The ExtraPathPage class includes a link() function which is used to generate
internal URLs, given an absolute target and a list of fields to be passed as
Extra Path Info fields. The session id is appended at the end of the URL if
no cookie was sent.

It may seem cumbersome to call a function to generate URLs, but it's really
no strain at all in our production environment. TabletHotels.com is using a
version of this code in production. Try browsing without cookies.

If you (or anyone else) find this useful I can make some time to post it on
the Wiki.

Regards,
Ben


> -----Original Message-----
> From: [EMAIL PROTECTED]
> [mailto:[EMAIL PROTECTED] Behalf Of
> michelts
> Sent: Friday, May 13, 2005 10:34 AM
> To: Webware discussion list
> Subject: [Webware-discuss] Session Bug?
>
>
> Hi guys
>
> I'm using the last svn webware, I having problems with the
> AutomaticPathSession stuff. I use to redirect my pages to the webware
> context like this:
>
>   RewriteCond  %{REQUEST_URI} !^.*_SID_.*$
>   RewriteRule ^(.*)$ /wk/somecontext$1 [L,PT]
>
> This redirect the root to /wk/somecontext a first time, if I set
> UseAutomaticPathSession Webware 0.8.1 try to redirect me to
> /wk/_SID_=.../somecontext, this make the apache try to redirect to
> /wk/_SID_=.../somecontext/wk/somecontext, this is skipped by the
> rewrite condition before the rule.
>
> On webware 0.8.1 this works well, in webware from svn this is not
> working, webware redirect me to /wk/_SID_=.../somecontext and if I
> have cookies enabled it sends me back (redirecting) to
> /wk/somecontext... This way it ends sending me to
> /wk/somecontext/wk/somecontext...
>
> I think the solution is to check if the user has cookies enabled, is
> he has doesn't do nothing but set the session cookie and if he hasn't
> the use automatic path session...
>
> Is this a bug or this is the application design? I this is a bug, I
> will try to fix it and send a patch to you...
>
> thanks for attention.
>
> --
> Michel Thadeu Sabchuk
> Curitiba - Brasil
>
>
> -------------------------------------------------------
> This SF.Net email is sponsored by Oracle Space Sweepstakes
> Want to be the first software developer in space?
> Enter now for the Oracle Space Sweepstakes!
> http://ads.osdn.com/?ad_ids93&alloc_id281&op=ick
> _______________________________________________
> Webware-discuss mailing list
> Webware-discuss@lists.sourceforge.net
> https://lists.sourceforge.net/lists/listinfo/webware-discuss
>
>

from WebKit.Page import Page
from types import ListType, NoneType

ROBOT_IDENTIFIERS = 
['googlebot','ia_archive','infoseek','scooter','slurp','teoma','ultraseek','webcrawler','yahooseeker']

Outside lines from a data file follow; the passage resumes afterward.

/-- FLIT_RECEIVE (R419, R424): packets have put the bytes into the output queue of the direction f of the link a, and its
receiver sees the flit w; g says that its CRC holds. The flits before it that have not been sent yet have been sent and
lost. While an end sleeps nothing is sent: it is woken. -/
def execFlitReceive (s : State) : Host.Outcome State Fault Refusal :=
  let l := s.evArg.a
  let up := s.evArg.f
  let seq := s.evArg.w.setWidth 10
  let x0 := s.link l
  let d0 := x0.dir up
  let x := x0.withDir up { d0 with queue := d0.queue ++ flitsOf (flitBytes l) s.evArg.bytes }
  if !validLink l then .next s
  else if s.endSleeps l then .next ((endRouters l).foldl State.wakeRouter (s.withLink l x))
  else if !x.state.carries then .next (s.withLink l x)
  else
    match (x.dir up).sends (flitBytes l) seq with
    | none => .next (s.withLink l x)
    | some d =>
      let y := x.withDir up d
      match d.buffer.find? (fun f => decide (f.seq = seq)) with
      | some f => if s.evArg.g then .next (s.receiveFlit l y up f) else .next (s.withLink l y)
      | none => .next (s.withLink l y)

/-- NAK_RECEIVE (R419): the sender of the direction f of the link a receives NAK(w): in REPLAY it sends that flit again,
in RESEND every flit from it on. -/
def execNakReceive (s : State) : Host.Outcome State Fault Refusal :=
  let l := s.evArg.a
  let up := s.evArg.f
  let seq := s.evArg.w.setWidth 10
  let x := s.link l
  let d := x.dir up
  if !validLink l ∨ d.nak ≠ some seq ∨ !d.seqs.contains seq then .next s
  else
    match x.state with
    | .replay => .next (s.withLink l (x.withDir up { d with again := [seq] }))
    | .resend => .next (s.withLink l (x.withDir up { d with again := d.seqs.dropWhile (fun y => decide (y ≠ seq)) }))
    | _ => .next s

/-- ACK_RECEIVE (R417, R418): the sender of the direction f of the link a receives the acknowledgement of w, which covers
every delivered flit up to it. -/
def execAckReceive (s : State) : Host.Outcome State Fault Refusal :=
  let l := s.evArg.a
  let up := s.evArg.f
  let seq := s.evArg.w.setWidth 10
  let x := s.link l
  let d := x.dir up
  if !validLink l ∨ !x.state.carries ∨ !d.seqs.contains seq ∨ 256 ≤ (d.expect - 1 - seq).toNat then .next s
  else
    let rest := d.buffer.drop (d.seqs.findIdx (fun y => decide (y = seq)) + 1)
    let left := fun (ns : List (BitVec 10)) => ns.filter (fun n => rest.any (fun f => decide (f.seq = n)))
    let y := x.withDir up { d with buffer := rest, again := left d.again, pend := left d.pend }
    let clear := y.fwd.pend.isEmpty && y.bwd.pend.isEmpty
    .next (s.withLink l (if x.state = .resend ∧ clear then { y with state := .up } else y))

/-- NAK_REPEAT (R418, R419): the receiver of the direction f of the link a repeats its NAK; the third of one number means
RETRAIN. -/
def execNakRepeat (s : State) : Host.Outcome State Fault Refusal :=
  let l := s.evArg.a
  let up := s.evArg.f
  let x := s.link l
  let d := x.dir up
  if !validLink l ∨ x.state ≠ .replay ∨ d.nak.isNone then .next s
  else
    let d1 := d.askAgain
    let y := x.withDir up d1
    if 3 ≤ d1.naks then .next (s.retrainLink l y) else .next (s.withLink l y)

/-- NAK_TIMEOUT (R418): the NAK of the direction f of the link a has gone unanswered: REPLAY becomes RESEND. -/
def execNakTimeout (s : State) : Host.Outcome State Fault Refusal :=
  let l := s.evArg.a
  let x := s.link l
  if !validLink l ∨ x.state ≠ .replay ∨ (x.dir s.evArg.f).nak.isNone then .next s else .next (s.resendLink l x)

/-- What a multicast writes at its replica: its bytes, or some bits of one byte (06_vector R134). -/
def State.packetBytes (s : State) (p : Packet) : List Byte :=
  match p.part with
  | some b => [putBits (s.memByte p.pa) b.1 b.2 (natOfBytes p.bytes / 2 ^ b.1 % 2 ^ b.2)]
  | none => p.bytes

/-- PACKET_DELIVER (R423; 11_ordering R266): the multicast a reaches its replica. The destination delivers those of each
source in the order of their sequence numbers and discards duplicates; f says that a duplicate of this one is under way
still. -/
def execPacketDeliver (s : State) : Host.Outcome State Fault Refusal :=
  match s.packets.find? (fun p => decide (p.id = s.evArg.a)) with
  | none => .next s
  | some p =>
    let key := pairKey p.writer p.pa
    let n := s.pair key
    let gone : State := { s with packets := s.packets.filter (fun q => decide (q.id ≠ p.id)) }
    if p.seq = n.2 then
      let s1 : State := { if s.evArg.f then s else gone with pairs := tput s.pairs key (n.1, n.2 + 1) }
      let s2 := s1.writeCopy .repl p.pa (s.packetBytes p) p.writer p.level p.tenant
      .next (if p.level = .none then s2 else
        s2.dropStrips (p.level.reaches p.writer) ((granPieces p.pa p.bytes.length).map (fun q => granKey .repl q.1)))
    else if (n.2 - p.seq).toNat ≤ 32768 then .next gone
    else .next s

/-- A router holds nothing that keeps it awake (R424). -/
def State.routerIdle (s : State) (r : Nat) : Bool :=
  (s.router r).probe.isNone && (s.router r).buffer.isEmpty && (linksOf r).all (fun e =>
    let x := s.link e.1
    let out := x.dir e.2
    let inn := x.dir (!e.2)
    out.buffer.isEmpty && out.queue.isEmpty && inn.held.isEmpty && inn.nak.isNone)

/-- ROUTER_SLEEP (R424): the idle router a sleeps; a link whose two routers sleep is in SLEEP. -/
def execRouterSleep (s : State) : Host.Outcome State Fault Refusal :=
  let r := s.evArg.a
  let x := s.router r
  if 96 ≤ r ∨ x.asleep ∨ !s.routerIdle r then .next s
  else
    let s1 := s.withRouter r { x with asleep := true }
    .next ((linksOf r).foldl (fun (s : State) e =>
      match linkEnds e.1 with
      | some p =>
        let y := s.link e.1
        if y.state = .up ∧ (s.router p.1).asleep ∧ (s.router p.2).asleep then s.withLink e.1 { y with state := .sleep } else s
      | none => s) s1)

/-- WAKE (R424): a neighbour wakes the router a. -/
def execWake (s : State) : Host.Outcome State Fault Refusal :=
  if 96 ≤ s.evArg.a ∨ !(s.router s.evArg.a).asleep then .next s else .next (s.wakeRouter s.evArg.a)

/-- What becomes of a probe that is sent across a link (R425). -/
inductive Hop where
  | goes | waits | dropped
deriving DecidableEq, Repr

/-- A probe on the link between two routers (R425). -/
def State.hop (s : State) (a b : Nat) : Hop :=
  match linkBetween a b with
  | none => .dropped
  | some l =>
    match (s.link l).state with
    | .up => .goes
    | .sleep => .goes
    | .replay => .waits
    | .resend => .waits
    | _ => .dropped

/-- The probe of a router is dropped: the router may send another. -/
def State.dropProbe (s : State) (o : Nat) : State := s.withRouter o { s.router o with sent := false }

/-- A probe reaches a router: it wakes it; of two probes that meet the one of the lower router goes on (R424, R425). -/
def State.probeTo (s : State) (o b : Nat) : State :=
  let s1 := if (s.router b).asleep then s.wakeRouter b else s
  let x := s1.router b
  match x.probe with
  | none => s1.withRouter b { x with probe := some o }
  | some o' =>
    if o < o' then (s1.withRouter b { x with probe := some o }).dropProbe o'
    else if o = o' then s1
    else s1.dropProbe o

/-- A router sends a probe to the router that its blocked head waits for (R425, R426). -/
def State.sendProbe (s : State) (r b : Nat) : State :=
  let s1 := (s.withRouter r { s.router r with blocked := some b, sent := true, cycle := false, stepped := false })
  match s.hop r b with
  | .dropped => s1.dropProbe r
  | .waits => s
  | .goes =>
    (s1.countLink (min r b / routersPerDie) (fun c => { c with probes := satInc c.probes })).probeTo r b

/-- A router whose input buffer is blocked with a packet at its head (R425). -/
def Router.withHead (x : Router) (packet : Nat) : Router := if x.buffer = [] then { x with buffer := [packet] } else x

/-- DEADLOCK_PROBE_SEND (R425): the head of the router a, the packet c, has been blocked for 4,096 cycles; it waits for the
router b. -/
def execDeadlockProbeSend (s : State) : Host.Outcome State Fault Refusal :=
  let r := s.evArg.a
  let b := s.evArg.b
  let x := s.router r
  if 96 ≤ r ∨ 96 ≤ b ∨ x.sent ∨ x.cycle ∨ x.stepped then .next s
  else .next ((s.withRouter r (x.withHead s.evArg.c)).sendProbe r b)

/-- PROBE_RECEIVE (R425): the router a handles the probe it holds; f says that its own head, the packet c, is blocked, and b
is the router that the head waits for. -/
def execProbeReceive (s : State) : Host.Outcome State Fault Refusal :=
  let r := s.evArg.a
  let b := s.evArg.b
  let x := s.router r
  match x.probe with
  | none => .next s
  | some o =>
    if o = r then .next (s.withRouter r { x with probe := none, sent := false, cycle := true })
    else if !s.evArg.f ∨ 96 ≤ b then
      .next ((s.withRouter r { x with probe := none, blocked := none, buffer := [] }).dropProbe o)
    else
      let s1 := s.withRouter r { x.withHead s.evArg.c with probe := none, blocked := some b }
      match s.hop r b with
      | .waits => .next s
      | .dropped => .next (s1.dropProbe o)
      | .goes => .next (s1.probeTo o b)

/-- The routers of a cycle of blocking from a router, at most n. -/
def State.cycleFrom (s : State) (origin : Nat) : Nat → Nat → List Nat
  | _, 0 => []
  | r, n + 1 =>
    r :: (match (s.router r).blocked with
      | some b => if b = origin then [] else s.cycleFrom origin b n
      | none => [])

/-- A packet put at the end of a router's input buffer. -/
def State.enterBuffer (s : State) (r packet : Nat) : State :=
  let x := s.router r
  s.withRouter r { x with buffer := x.buffer ++ [packet] }

/-- A router whose head packet has left its input buffer. -/
def Router.stepOut (x : Router) : Router := { x with blocked := none, buffer := x.buffer.drop 1 }

/-- DEADLOCK_STEP (R425, R426): the router a has found a cycle: in one cycle every router of it moves the head packet of its
blocked buffer one hop, into the buffer that the next one has vacated. -/
def execDeadlockStep (s : State) : Host.Outcome State Fault Refusal :=
  let r := s.evArg.a
  let x := s.router r
  if !x.cycle then .next s
  else
    let b := x.blocked.getD r
    let cycle := s.cycleFrom r r 96
    let s1 := cycle.foldl (fun (s : State) q => s.withRouter q (s.router q).stepOut) s
    let s2 := cycle.foldl (fun (acc : State) q =>
      match (s.router q).blocked, (s.router q).buffer with
      | some next, packet :: _ => acc.enterBuffer next packet
      | _, _ => acc) s1
    let s3 := s2.withRouter r { s2.router r with cycle := false, stepped := true }
    .next (s3.countLink (min r b / routersPerDie) (fun c => { c with steps := satInc c.steps }))

/-- PROBE_RETRY (R425): 64 cycles after a step of the router a; f says that its head is still blocked, and b is the router
that it waits for. -/
def execProbeRetry (s : State) : Host.Outcome State Fault Refusal :=
  let r := s.evArg.a
  let b := s.evArg.b
  let x := s.router r
  if !x.stepped ∨ 96 ≤ b then .next s
  else if s.evArg.f then .next (s.sendProbe r b)
  else .next (s.withRouter r { x with stepped := false, buffer := [] })

end Sys2Proof.Machine
end

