-- ==== Sys2Proof/Machine/Core.lean ====
section
/-! DEFINITION. The machine as the host sees it. -/

def Sys2Proof.core : Host.Core :=
  { State := Sys2Proof.Machine.State
    Fault := Sys2Proof.Machine.Fault
    Refusal := Sys2Proof.Machine.Refusal
    step := Sys2Proof.Machine.step
    reset := Sys2Proof.Machine.State.reset }
end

def robotAgent(userAgent):
    ''' Returns True if the userAgent is a known robot, else False '''
    userAgent = userAgent.lower()
    for i in ROBOT_IDENTIFIERS:
        if userAgent.find(i) > -1:
            return True
    return False

class ExtraPathPage(Page):
    ''' Provides convenience methods for accessing extra path fields
        Provides methods for passing the session id in the url
    '''
    def _checkForIndex(self, transaction):
        ''' Compensate for Webware's handling of ExtraPathInfo and index pages 
'''
        if self.name() == 'index':
            req = transaction.request()
            uri = req.uri()
            if (not uri) or (uri[-1] != '/' and req.uri()[-5:] != 'index'):
                transaction.response().sendRedirect(uri+'/')
                self.endResponse()

    def writeExceptionReport(self, handler):
        handler.writeTitle(self.__class__.__name__)
        handler.write('Session identifier: '+self.session().identifier())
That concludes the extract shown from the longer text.